Below are the entries to work from; restate word for word the portion that opens with the line containing "some (qArith .andn)" and closes with the line containing "some (qUnary .popc)", keeping both.
SUPPLIED MATERIAL below:
/-- The operand of a sequencer field of kind 01, 10 or 11 (R73, R74). -/
def sOpd (kind f v : Nat) : SOpd :=
  match kind with
  | 2 => .const (Fin.ofNat 8192 (if f = 31 then v / 8 else f))
  | 3 => .lit (if f = 16 then BitVec.ofNat 32 v else sx32 f 5)
  | _ => .reg (regOf f)

/-- The operand of an engine field (R73, R74). -/
def eOpd (kind f v : Nat) : EOpd :=
  match kind with
  | 0 => .vec (vregOf f)
  | 1 => .reg (regOf f)
  | 2 => .const (Fin.ofNat 8192 (if f = 63 then v / 8 else f))
  | _ => .lit (if f = 32 then BitVec.ofNat 32 v else sx32 f 6)

/-- What a form's entry lists for an operand field: unused, or a file with its size and the kinds S, K, L. -/
inductive OpdSpec
  | un
  | kinds (file : Option Nat) (s k l : Bool)
  deriving DecidableEq, Repr

/-- Check 8 of R82 on one operand: 0, or the CAUSE. -/
def OpdSpec.check (o : OpdSpec) (kind f : Nat) (v : Option Nat) : Nat :=
  match o with
  | .un => 0
  | .kinds file s k l =>
    match kind with
    | 0 => match file with
      | none => 0x12
      | some lim => if f < lim then 0 else 0x13
    | 1 => if s then (if f < 32 then 0 else 0x13) else 0x12
    | 2 => if k then
        match v with
        | none => 0
        | some v => if v % 8 = 0 ∧ v < 65536 then 0 else 0x16
      else 0x12
    | _ => if l then 0 else 0x12

/-- Check 9 on one operand: an unused operand field is zero. -/
def OpdSpec.unusedOk (o : OpdSpec) (kind f : Nat) : Bool :=
  match o with
  | .un => kind == 0 && f == 0
  | _ => true

def skl : OpdSpec := .kinds none true true true
def sOnly : OpdSpec := .kinds none true false false
def lOnly : OpdSpec := .kinds none false false true
def sl : OpdSpec := .kinds none true false true
def sk : OpdSpec := .kinds none true true false
def fileOf (n : Nat) : OpdSpec := .kinds (some n) false false false
def vskl : OpdSpec := .kinds (some 64) true true true

/-! ## Sequencer words -/

/-- The fields of a Q word with its operands and its further words (R65, R77). -/
structure QWord where
  d : Nat
  fn : Nat
  a : SOpd
  b : SOpd
  fa : Nat
  ka : Nat
  more : List Nat

/-- One row of the forms tables R249, R339, R165 and R200. -/
structure QRow where
  dLim : Option Nat := some 32
  a : OpdSpec := .un
  b : OpdSpec := .un
  further : Nat := 0
  /-- Listed values: the CAUSE of an unlisted one, with the word it stands in, or (0, 0). -/
  vals : QWord → Nat × Nat := fun _ => (0, 0)
  /-- The bits of fn that the entry defines, and what else must be zero. -/
  fnUsed : Nat := 0
  zero : QWord → Bool := fun _ => true
  make : QWord → Instr

/-- A listed value, or CAUSE 0x14 at the first word. -/
def need (p : Bool) : Nat × Nat := if p then (0, 0) else (0x14, 0)

def qArith (f : Reg → SOpd → SOpd → Instr) : QRow :=
  { a := skl, b := skl, make := fun w => f (regOf w.d) w.a w.b }

def qUnary (f : Reg → SOpd → Instr) : QRow :=
  { a := skl, make := fun w => f (regOf w.d) w.a }

/-- The register of an S operand. -/
def SOpd.r : SOpd → Reg
  | .reg n => n
  | _ => 0

/-- The literal of an L operand. -/
def SOpd.l : SOpd → BitVec 32
  | .lit v => v
  | _ => 0

/-- A tensor entry number from its 5-bit field and fn[1:0] (R165). -/
def tOf (lo fn : Nat) : TEnt := Fin.ofNat 128 (lo % 32 + 32 * (fn % 4))

/-- The form of each Q opcode (R79); `xs` is the sequencer, `rest` the 25 bits below the opcode. -/
def qRow (xs : Bool) (op rest : Nat) : Option QRow :=
  match op with
  | 0x00 => some { dLim := none, make := fun _ => .nop }
  | 0x01 => some (qArith .add)
  | 0x02 => some (qArith .sub)
  | 0x03 => some (qArith .mul)
  | 0x04 => some (qArith .mulh)
  | 0x05 => some (qArith .mulhn)
  | 0x06 => some (qArith .div)
  | 0x07 => some (qArith .divn)
  | 0x08 => some (qArith .rem)
  | 0x09 => some (qArith .remn)
  | 0x0A => some (qArith .and)
  | 0x0B => some (qArith .or)
  | 0x0C => some (qArith .xor)
  | 0x0D => some (qArith .andn)
  | 0x0E => some (qArith .orn)
  | 0x0F => some (qArith .shl)
  | 0x10 => some (qArith .shr)
  | 0x11 => some (qArith .sra)
  | 0x12 => some (qArith .rol)
  | 0x13 => some (qArith .ror)
  | 0x14 => some (qArith .min)
  | 0x15 => some (qArith .max)
  | 0x16 => some (qArith .minn)
  | 0x17 => some (qArith .maxn)
  | 0x18 => some (qUnary .clz)
  | 0x19 => some (qUnary .ctz)
  | 0x1A => some (qUnary .popc)
  | 0x1B => some { a := skl, b := skl, fnUsed := 63, make := fun w => .bfx (regOf w.d) w.a w.b (Fin.ofNat 64 w.fn) }
  | 0x1C => some { a := skl, b := skl, fnUsed := 63, make := fun w => .bfi (regOf w.d) w.a w.b (Fin.ofNat 64 w.fn) }
  | 0x1D => some { a := skl, b := skl, fnUsed := 63, vals := fun w => need (w.fn < 32),
                   make := fun w => .sel (regOf w.d) w.a w.b (regOf w.fn) }
  | 0x1E => some { a := skl, b := skl, fnUsed := 63, vals := fun w => need (w.fn ≤ 5),
                   make := fun w => .cmp ((condOf w.fn).getD .eq) (regOf w.d) w.a w.b }
  | 0x1F => some { a := skl, b := skl, fnUsed := 63, vals := fun w => need (w.fn < 8),
                   make := fun w => .lea (regOf w.d) w.a w.b (Fin.ofNat 8 w.fn) }
  | 0x20 => some { a := skl, further := rest % 2, fnUsed := 63,
                   vals := fun w => need (w.fn < 2 && (w.fn == 0 || (w.ka == 3 && w.fa == 16))),
                   make := fun w => if w.fn = 0 then .lit (regOf w.d) w.a
                     else .litWide (regOf w.d) w.a.l (BitVec.ofNat 32 (w.more.headD 0)) }
  | 0x25 => some { dLim := none, a := sOnly, make := fun w => .ret w.a.r }
  | 0x26 => some { dLim := none, a := sOnly, make := fun w => .jr w.a.r }
  | 0x28 => some (qUnary .loopx)
  | 0x29 => some { dLim := none, a := skl, make := fun w => .bopush w.a }
  | 0x2B => some { a := sOnly, b := skl, make := fun w => .launch (regOf w.d) w.a.r w.b }
  | 0x2C => some { a := sOnly, b := skl, make := fun w => .spawn (regOf w.d) w.a.r w.b }
  | 0x2D => some { a := sOnly, make := fun w => .join (regOf w.d) w.a.r }
  | 0x2E =>
    if xs then some { dLim := none, make := fun _ => .suspendXs }
    else some { dLim := none, a := sOnly, b := sOnly, fnUsed := 31,
                vals := fun w => need (w.fn % 32 ≤ 16),
                make := fun w => .suspendAs w.a.r w.b.r (Fin.ofNat 17 w.fn) }
  | 0x2F => some { make := fun w => .commit (regOf w.d) }
  | 0x30 => some { dLim := none, make := fun _ => .retire }
  | 0x31 => some (qUnary .cancel)
  | 0x32 => some { dLim := none, make := fun _ => .yield }
  | 0x33 => some { dLim := none, fnUsed := 63, make := fun w => .trap (Fin.ofNat 64 w.fn) }
  | 0x34 => some { dLim := none, make := fun _ => .eret }
  | 0x35 => some { fnUsed := 63, vals := fun w => need (csrOf w.fn).isSome,
                   make := fun w => .csrr (regOf w.d) ((csrOf w.fn).getD .pkgno) }
  | 0x36 => some { dLim := none, a := skl, fnUsed := 63,
                   vals := fun w => need ((csrOf w.fn).any Csr.writable),
                   make := fun w => .csrw ((csrOf w.fn).getD .pkgno) w.a }
  | 0x37 => some { dLim := none, a := skl, make := fun w => .carve w.a }
  | 0x38 => some { dLim := none, make := fun _ => .fencei }
  | 0x39 => some { a := sOnly, b := skl, make := fun w => .wait (regOf w.d) w.a.r w.b }
  | 0x40 => some { a := sOnly, b := lOnly, fnUsed := 31, vals := fun w => need (fld w.fn 2 3 ≤ 5),
                   make := fun w => .ld (regOf w.d) w.a.r w.b.l (sizeOf (w.fn % 4))
                     (if fld w.fn 2 3 = 0 then none else some (scopeD (fld w.fn 2 3 - 1))) }
  | 0x41 => some { a := sOnly, b := lOnly, fnUsed := 63, vals := fun w => need (fld w.fn 2 3 ≤ 5),
                   make := fun w => .st (regOf w.d) w.a.r w.b.l (sizeOf (w.fn % 4))
                     (if fld w.fn 2 3 = 0 then none else some (scopeD (fld w.fn 2 3 - 1))) (fld w.fn 5 1 == 1) }
  | 0x42 => some { a := sOnly, b := lOnly, fnUsed := 7,
                   make := fun w => .ldfe (regOf w.d) w.a.r w.b.l (sizeOf (w.fn % 4)) (fld w.fn 2 1 == 1) }
  | 0x43 => some { a := sOnly, b := lOnly, fnUsed := 3,
                   make := fun w => .stfe (regOf w.d) w.a.r w.b.l (sizeOf (w.fn % 4)) }
  | 0x44 => some { dLim := none, fnUsed := 60, vals := fun w => need (fld w.fn 2 4 != 0),
                   make := fun w => .fence (ordrOf (fld w.fn 2 4)) }
  | 0x45 => some { a := sOnly, b := lOnly, fnUsed := 7,
                   vals := fun w => need (2 ≤ w.fn % 8 && w.fn % 8 ≤ 4),
                   make := fun w => .promote (regOf w.d) w.a.r w.b.l (scopeD (w.fn % 8)) }
  | 0x46 => some { a := sOnly, b := skl, further := 1, fnUsed := 63,
                   vals := fun w =>
                     if w.fn % 4 < 2 then (0x14, 0)
                     else if (atomOf (w.more.headD 0 % 16)).isNone then (0x14, 9)
                     else if fld (w.more.headD 0) 4 1 == 1 && fld w.fn 2 4 != 0 then (0x14, 9) else (0, 0),
                   zero := fun w => w.more.headD 0 / 32 == 0 && (fld (w.more.headD 0) 4 1 == 0 || w.d == 0),
                   make := fun w => .amo ((atomOf (w.more.headD 0 % 16)).getD .add) (regOf w.d) w.a.r w.b
                     (sizeOf (w.fn % 4)) (ordrOf (fld w.fn 2 4)) (fld (w.more.headD 0) 4 1 == 1) }
  | 0x47 => some { a := sOnly, b := skl, fnUsed := 63, vals := fun w => need (2 ≤ w.fn % 4),
                   make := fun w => .cas (regOf w.d) w.a.r w.b (sizeOf (w.fn % 4)) (ordrOf (fld w.fn 2 4)) }
  | 0x48 => some { a := sOnly, b := skl, further := 1, fnUsed := 63,
                   vals := fun w =>
                     if w.fn % 4 != 2 then (0x14, 0)
                     else if !(atomOf (w.more.headD 0 % 16)).any AtomOp.famoOk then (0x14, 9)
                     else if fld (w.more.headD 0) 4 1 == 1 && fld w.fn 2 4 != 0 then (0x14, 9) else (0, 0),
                   zero := fun w => w.more.headD 0 / 32 == 0 && (fld (w.more.headD 0) 4 1 == 0 || w.d == 0),
                   make := fun w => .famo ((atomOf (w.more.headD 0 % 16)).getD .add) (regOf w.d) w.a.r w.b
                     (ordrOf (fld w.fn 2 4)) (fld (w.more.headD 0) 4 1 == 1) }
  | 0x49 => some { dLim := none, fnUsed := 7, vals := fun w => need (w.fn % 8 ≤ 4),
                   make := fun w => .amofence (scopeD (w.fn % 8)) }
  | 0x4A => some { dLim := none, a := skl, fnUsed := 63,
                   vals := fun w => need (fld w.fn 3 3 ≤ 4 && w.fn % 8 ≤ 5),
                   make := fun w => .tlwait ((engOf (w.fn % 8)).getD .lq) w.a (scopeD (fld w.fn 3 3)) }
  | 0x4B => some { fnUsed := 7, vals := fun w => need (w.fn % 8 ≤ 5),
                   make := fun w => .tlread (regOf w.d) ((engOf (w.fn % 8)).getD .lq) }
  | 0x4C => some { dLim := none, a := sOnly, make := fun w => .fopen w.a.r }
  | 0x4D => some { dLim := none, a := sOnly, b := skl, fnUsed := 7, vals := fun w => need (w.fn % 8 ≤ 4),
                   make := fun w => .fpub w.a.r w.b (scopeD (w.fn % 8)) }
  | 0x4E => some { a := sOnly, b := skl, fnUsed := 7, vals := fun w => need (w.fn % 8 ≤ 4),
                   make := fun w => .fchase (regOf w.d) w.a.r w.b (scopeD (w.fn % 8)) }
  | 0x4F => some { dLim := none, a := sOnly, fnUsed := 7, vals := fun w => need (w.fn % 8 ≤ 4),
                   make := fun w => .fclose w.a.r (scopeD (w.fn % 8)) }
  | 0x50 => some { dLim := none, a := sOnly, make := fun w => .fhalt w.a.r }
  | 0x51 => some { a := sOnly, make := fun w => .fread (regOf w.d) w.a.r }
  | 0x52 => some { a := skl, make := fun w => .bar (regOf w.d) w.a }
  | 0x53 => some { make := fun w => .barw (regOf w.d) }
  | 0x54 => some { a := skl, make := fun w => .bars (regOf w.d) w.a }
  | 0x55 => some { dLim := none, a := skl, fnUsed := 7, vals := fun w => need (1 ≤ w.fn % 8 && w.fn % 8 ≤ 4),
                   make := fun w => .hbar (scopeD (w.fn % 8)) w.a }
  | 0x56 => some { a := sOnly, b := skl, fnUsed := 31,
                   make := fun w => .hoff (regOf w.d) (regOf w.fn) w.a.r w.b }
  | 0x57 => some { a := sOnly, b := skl, make := fun w => .take (regOf w.d) w.a.r w.b }
  | 0x58 => some { make := fun w => .ckpt (regOf w.d) }
  | 0x59 => some { dLim := none, a := sOnly, b := skl, make := fun w => .fereset w.a.r w.b }
  | 0x5A => some { dLim := none, a := sOnly, b := lOnly, fnUsed := 1,
                   make := fun w => .pref w.a.r w.b.l (w.fn % 2 == 1) }
  | 0x5B => some { dLim := none, a := sOnly, b := skl, make := fun w => .cwb w.a.r w.b }
  | 0x5C => some { dLim := none, a := sOnly, b := skl, make := fun w => .cinv w.a.r w.b }
  | 0x5D => some { dLim := some 16, a := sOnly, b := lOnly, make := fun w => .shld (Fin.ofNat 16 w.d) w.a.r w.b.l }
  | 0x5E => some { dLim := some 16, a := sOnly, b := lOnly, make := fun w => .shst (Fin.ofNat 16 w.d) w.a.r w.b.l }
  | 0x5F => some { dLim := some 16, a := skl, fnUsed := 63,
                   vals := fun w => if w.fn ≤ 21 then (0, 0) else (0x13, 0),
                   make := fun w => .shset (Fin.ofNat 16 w.d) w.a (Fin.ofNat 22 w.fn) }
  | 0x60 => some { a := fileOf 16, fnUsed := 63, vals := fun w => if w.fn ≤ 21 then (0, 0) else (0x13, 0),
                   make := fun w => .shget (regOf w.d) (Fin.ofNat 16 w.fa) (Fin.ofNat 22 w.fn) }
  | 0x61 => some { a := fileOf 16, fnUsed := 63, vals := fun w => if w.fn < 4 then (0, 0) else (0x13, 0),
                   make := fun w => .tdef (tOf w.d w.fn) (Fin.ofNat 16 w.fa) }
  | 0x62 => some { fnUsed := 63, vals := fun w => if w.fn < 4 then (0, 0) else (0x13, 0),
                   make := fun w => .tdrop (tOf w.d w.fn) }
  | 0x63 => some { dLim := some 16, a := fileOf 32, fnUsed := 63,
                   vals := fun w => if w.fn < 4 then (0, 0) else (0x13, 0),
                   make := fun w => .tget (Fin.ofNat 16 w.d) (tOf w.fa w.fn) }
  | 0x64 => some { dLim := none, a := skl, make := fun w => .lease w.a }
  | 0x65 => some { dLim := none, make := fun _ => .unlease }
  | 0x66 => some { a := sOnly, fnUsed := 63, make := fun w => .cgrp (regOf w.d) w.a.r (Fin.ofNat 64 w.fn) }
  | 0x67 => some { dLim := none, a := sOnly, b := skl, fnUsed := 63,
                   make := fun w => .asyreg w.a.r w.b (Fin.ofNat 64 w.fn) }
  | 0x68 => some { fnUsed := 63, make := fun w => .asyfence (regOf w.d) (Fin.ofNat 64 w.fn) }
  | 0x69 => some { a := skl, fnUsed := 63, make := fun w => .asyget (regOf w.d) w.a (Fin.ofNat 64 w.fn) }
  | 0x6A => some { a := sOnly, b := skl, make := fun w => .crload (regOf w.d) w.a.r w.b }
  | 0x6B => some { dLim := none, a := sOnly, b := skl, fnUsed := 7, vals := fun w => need (w.fn % 8 ≤ 4),
                   make := fun w => .permit w.a.r w.b (scopeD (w.fn % 8)) }
  | _ => none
End of SUPPLIED MATERIAL.
SOLVED PROBLEM |
  | 0x0D => some (qArith .andn)
  | 0x0E => some (qArith .orn)
  | 0x0F => some (qArith .shl)
  | 0x10 => some (qArith .shr)
  | 0x11 => some (qArith .sra)
  | 0x12 => some (qArith .rol)
  | 0x13 => some (qArith .ror)
  | 0x14 => some (qArith .min)
  | 0x15 => some (qArith .max)
  | 0x16 => some (qArith .minn)
  | 0x17 => some (qArith .maxn)
  | 0x18 => some (qUnary .clz)
  | 0x19 => some (qUnary .ctz)
  | 0x1A => some (qUnary .popc)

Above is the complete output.